/-- Power-on (70_reset_and_hazards R113, the "after power-on" column of 10_state R30), for every choice of the parameters and the
mode. That construction draws the first twelve values is decision D7, their order D8 (log entries 6 and 7). -/
def Obligations.PowerOnState : Prop :=
  ∀ (p : Params) (sim : Bool),
    (powerOn p sim).params = p ∧ (powerOn p sim).statusSim = sim ∧ (powerOn p sim).proto = .idle ∧
    (powerOn p sim).ptr = 0 ∧ (powerOn p sim).queue = [] ∧ (powerOn p sim).statusReads = 0 ∧
    ((powerOn p sim).gen, (powerOn p sim).readings) = orbitRow 0 ∧
    ∀ a : Addr, a.toNat < 18 → regGet (powerOn p sim) a = regDefault p a

/-- The reset state of the machine is what power-on leaves with the default parameters (00_scope R9, log entries 1 to 4) and the
mode off (00_scope R8). -/
def Obligations.ResetStateIsThePowerOnState : Prop := State.reset = powerOn Params.default false

/-- The invariant holds of the reset state. -/
def Obligations.InvariantHoldsAtReset : Prop := Inv State.reset

/-- The invariant holds at the start of every run: every admissible choice of parameters, both modes, all operations. -/
def Obligations.InvariantHoldsAtEveryPowerOn : Prop :=
  ∀ (p : Params) (sim : Bool) (ops : List Op), p.wf = true → Inv (startOf p sim ops)

/-- Every step keeps the invariant: admissible parameters, the ranges of 10_state R31, the queue within its bound, and
`gen = readings[11]` (43_sequencer R94, R97). `Reading(0)` is excluded by decision D6, the STATUS count saturates by decision D10,
the last reading is drawn last by decision D8 (log entries 10, 9, 7). -/
def Obligations.EveryStepKeepsTheInvariant : Prop :=
  ∀ s t : State, Inv s → step s = .next t → Inv t

/-- 10_state R31 of every state of every run: "invariants that hold after power-on and after every interface operation". That
`Reading(0)` is never left is decision D6 (log entry 10), the range of the STATUS count decision D10 (log entry 9). -/
def Obligations.EveryReachableStateIsInRange : Prop :=
  ∀ s : State, Reachable s → RangesHold s ∧ s.params.wf = true

/-- 70_reset_and_hazards R124: from any state in range with `q` bytes queued, `q + 32` bytes of 0x00 leave the block in `Idle` with
an empty queue. That a read-out ends in `Idle` is decision D6 (log entry 10). -/
def Obligations.ZeroBytesResynchronise : Prop :=
  ∀ (s : State) (rest : List Op), RangesHold s →
    s.pending = clocks (List.replicate (s.queue.length + 32) 0x00) ++ rest →
    ∃ t, runSteps (s.queue.length + 32) s = .next t ∧ t.proto = .idle ∧ t.queue = [] ∧ t.pending = rest
end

● ● ● ●

### Your task
The answer must be the lines from the one containing "def Obligations.EveryReachableStateIsInRange : Prop" through the last line of the records, copied exactly, with nothing else.

### Problem solution
def Obligations.EveryReachableStateIsInRange : Prop :=
  ∀ s : State, Reachable s → RangesHold s ∧ s.params.wf = true

/-- 70_reset_and_hazards R124: from any state in range with `q` bytes queued, `q + 32` bytes of 0x00 leave the block in `Idle` with
an empty queue. That a read-out ends in `Idle` is decision D6 (log entry 10). -/
def Obligations.ZeroBytesResynchronise : Prop :=
  ∀ (s : State) (rest : List Op), RangesHold s →
    s.pending = clocks (List.replicate (s.queue.length + 32) 0x00) ++ rest →
    ∃ t, runSteps (s.queue.length + 32) s = .next t ∧ t.proto = .idle ∧ t.queue = [] ∧ t.pending = rest
end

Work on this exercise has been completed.